Living Beyond My Illness

On Thursday, February 16, 2006, I almost died. I’d been trying to recover from seven years of being poisoned from overmedication, and finally, on Monday, the l3th, my body decided to purge itself of the poisons once and for all.

I was in such horrific pain from my stomach that I could barely move. I had to stop eating, and if I could have died, I would have. By Thursday morning I was in such agony that I passed out three times in six hours. The first time I banged up my left knee and my forehead. The second time I whacked my right arm and the right side of my nose. The third time I fell down straight so hard that my left upper teeth smashed into my lower teeth and then through my mouth.

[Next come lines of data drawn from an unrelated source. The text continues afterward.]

/-- Bytes that an IPHC header's inline fields need. -/
def iphcInline (h0 h1 : Nat) : Nat :=
  let sac := bits h1 6 6
  let sam := bits h1 5 4
  let mc := bits h1 3 3
  let dac := bits h1 2 2
  let dam := bits h1 1 0
  let uni (ac am : Nat) : Nat := if am = 0 then (if ac = 0 then 16 else 0) else if am = 1 then 8 else if am = 2 then 2 else 0
  bits h1 7 7 + [4, 3, 1, 0].getD (bits h0 4 3) 0 + (1 - bits h0 2 2) + (if bits h0 1 0 = 0 then 1 else 0)
    + uni sac sam
    + (if mc = 0 then uni dac dam else if dac = 1 then 6 else [16, 6, 4, 1].getD dam 0)

/-- Rebuild the IPv6 packet of an uplink payload (R326); none where it cannot be decoded. -/
def decompress (m : NMap Bytes) (src : Addr) (p : Bytes) : Option Bytes :=
  if u8 p 0 = 0x41 then
    let q := p.drop 1
    if ipVersion q = 6 && 40 ≤ q.length && q.length == 40 + beNat (slice q 4 2) then some q else none
  else if u8 p 0 < 0x60 || 0x7F < u8 p 0 || p.length < 2 + iphcInline (u8 p 0) (u8 p 1) then none
  else
    let h0 := u8 p 0
    let h1 := u8 p 1
    let b := p.drop 2
    let sci := if bit h1 7 then u8 b 0 / 16 else 0
    let dci := if bit h1 7 then u8 b 0 % 16 else 0
    let b := if bit h1 7 then b.drop 1 else b
    let (cls, flow, b) := readTf (bits h0 4 3) b
    let nhInline := !bit h0 2
    let nh := u8 b 0
    let b := if nhInline then b.drop 1 else b
    let hl := bits h0 1 0
    let hop := if hl = 0 then u8 b 0 else if hl = 1 then 1 else if hl = 2 then 64 else 255
    let b := if hl = 0 then b.drop 1 else b
    match readUnicast m (bits h1 6 6) (bits h1 5 4) sci (iidOf src) b with
    | none => none
    | some (sa, b) =>
      let d := if bit h1 3 then readMulticast m (bits h1 2 2) (bits h1 1 0) dci b
        else if bits h1 2 0 = 4 then none
        else readUnicast m (bits h1 2 2) (bits h1 1 0) dci (iidOf (.ext (ownExt m))) b
      match d with
      | none => none
      | some (da, b) =>
        let body := if nhInline then some b
          else if u8 b 0 / 8 = 0x1E && decide (1 < b.length) then readUdp sa da b
          else none
        body.map fun x =>
          beBytes 4 (6 * 2 ^ 28 + cls * 2 ^ 20 + flow) ++ beBytes 2 x.length
            ++ leBytes 1 (if nhInline then nh else 17) ++ leBytes 1 hop ++ sa ++ da ++ x

/-! ### Forwarding (R320 to R323, R327, R329) -/

/-- Admit a link payload to a radio downlink queue; a refusal is counted. -/
def admitPayload (n q : Nat) (cookie : BitVec 64) (payload : Bytes) (s : State) : Nat × State :=
  match admitFrame n q cookie payload s with
  | .admitted s => (rcOk, s)
  | .refused rc => (rc, countTx 2 s)

/-- Compressed admission of a packet to neighbour `n` (R325, R250). -/
def admitPacket (m : NMap Bytes) (inlineDst : Bool) (n q : Nat) (gen : BitVec 32) (packet original : Bytes) (s : State) :
    Nat × State :=
  let (rc, s) := admitPayload n q 0 (compress m inlineDst packet) (countRouter 3 s)
  if rc = rcDlTooLong || rc = rcUnknownNeighbour then endException m rc gen original s else (rc, s)

/-- A yellow packet finds its neighbour with too many frames queued (R329). -/
def yellowRefused (s : State) (c : Colour) (n : Nat) : Bool :=
  c == .yellow && decide (nbQueueMax s.coh.active ≤ 2 * (nbQueued s n).length)
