/-- The function that refuses in voter class `c`, if one does. -/
def refuser (s : State) (target : PowerState) (c : Nat) : Option Nat :=
  let m := s.coh.active
  let some_ (b : Bool) (fn : Nat) : Option Nat := if b then some fn else none
  let lead := if target = .hibernate then 158000 else dozeLatency m
  match c with
  | 1 => some_ (!s.supply.springRuns || (match nextNeed s with
      | some n => decide (n.at_ < s.netNs + lead * 1000)
      | none => false)) powerFn
  | 2 => some_ (sourceRaised s || s.safety.restartPending) 0x0F00
  | 3 => some_ (s.rx.frames.any (fun x => x.stage == .stage5 || x.stage == .gate || x.stage == .verify)
      || (linkRelay m && s.link.sync == .scan)) linkFn
  | 4 => some_ (!s.sluice.launches.isEmpty) sluiceFn
  | 5 => ((List.range 8).find? fun g => s.rx.frames.any fun x => (inProgress x || x.stage == .trellis) && x.ch / 32 == g).map (0x0200 + ·)
  | 6 => some_ (s.rx.captures.toList.any (·.isSome)) eddyFn
  | 7 => some_ (s.rx.frames.any fun x => x.stage == .decode || x.stage == .gate) riffleFn
  | 8 => (([0, 1, 2] : List (Fin 3)).find? fun r => (s.radio r).hostCal.isSome).map radioFn
  | 9 => some_ (s.cipher.pages.toList.any (·.busy.isSome) || !s.cipher.journal.queue.isEmpty) cipherFn
  | 10 => some_ ((s.router.egress.toList.any fun e => e.queues.toList.any fun q => !q.packets.isEmpty)
      || !s.router.relay.isEmpty
      || (!dozeDropLink m && (List.finRange 2).any fun p => s.enabled (0x0810 + p.val) && (s.router.ports[p]).up)) 0x0800
  | 11 => some_ (clusterBusy s) schedFn
  | 12 => some_ ((match s.time.ptpSync with
      | some y => y.t3.isSome
      | none => false) || s.time.ppsArmed.isSome) timeFn
  | 13 => some_ (s.mem.channels.toList.any fun k => !k.retrainTags.isEmpty || k.migration.isSome) dramFn
  | 14 => some_ (s.supply.rails.toList.any (·.warn) || s.supply.warnBall || s.supply.dip.isSome || s.sluice.inhibit) supplyFn
  | _ => none

/-- The first class up to `n` that refuses, with its function. -/
def vote (s : State) (target : PowerState) (n : Nat) : Option (Nat × Nat) :=
  (List.range n).findSome? fun i => (refuser s target (i + 1)).map (i + 1, ·)

/-- Function ID that stands for a voter class. -/
def classFn (c : Nat) : Nat :=
  [powerFn, 0x0F00, linkFn, sluiceFn, 0x0200, eddyFn, riffleFn, 0x0100, cipherFn, 0x0800, schedFn, timeFn, dramFn,
    supplyFn].getD (c - 1) 0

/-- Voters of class 8 that stop re-queue their background calibrations. -/
def stopCals (s : State) : State := ([0, 1, 2] : List (Fin 3)).foldl (fun s r => preemptCal r s) s

/-- A refusal by class `c`: the `n` classes that had stopped restart (R407). -/
def rollback (auto : Bool) (c n fn : Nat) (s : State) : State :=
  let s := if 8 ≤ n then stopCals s else s
  let s := (List.range n).foldl (fun s i => s.count powerFn (10 + 2 * i)) (s.count powerFn (9 + 2 * (c - 1)))
  let gap := (nextNeed s).map (·.at_)
  let s := s.onPower fun p =>
    { p with phase := .awake, refusedGap := if auto then some gap else p.refusedGap, lastRefuser := BitVec.ofNat 16 fn, wakePending := none, commanded := auto && p.commanded
             wakeSpring := if auto then p.wakeSpring else none }
  if auto then
    (s.count powerFn 8).onPower fun p =>
      { p with abortFirst := if p.aborts = 0 then fn else p.abortFirst, aborts := p.aborts + 1 }
  else s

When I came to and saw all the blood, I thought I’d just go back to sleep on the nice, cool floor and never get up. But a voice in my head started yelling at me: “Get up! Did you hear me? Get up! You can do it! Get up right now! Get up! Get up!”

So just to shut the voice up, I got up and wiped up the blood and went back to bed. And that’s when I really began to recover.

You’re probably wondering why I let myself be poisoned for seven years. Inertia and stupidity. I’d been ill with chronic fatigue syndrome, but I’d pretty much recovered when I had to have the right side of my thyroid removed. Two months later my cholesterol hiked up and my doctor told me it was caused by the thyroid imbalance and that I’d have to take medication for the rest of my life. Two months after that my blood pressure went ballistic and he gave me the same song and dance with my new blood pressure medicine. Two months after that, I started feeling my old chronic fatigue symptoms of pain and exhaustion, and we both assumed that the surgery had brought back my cfs.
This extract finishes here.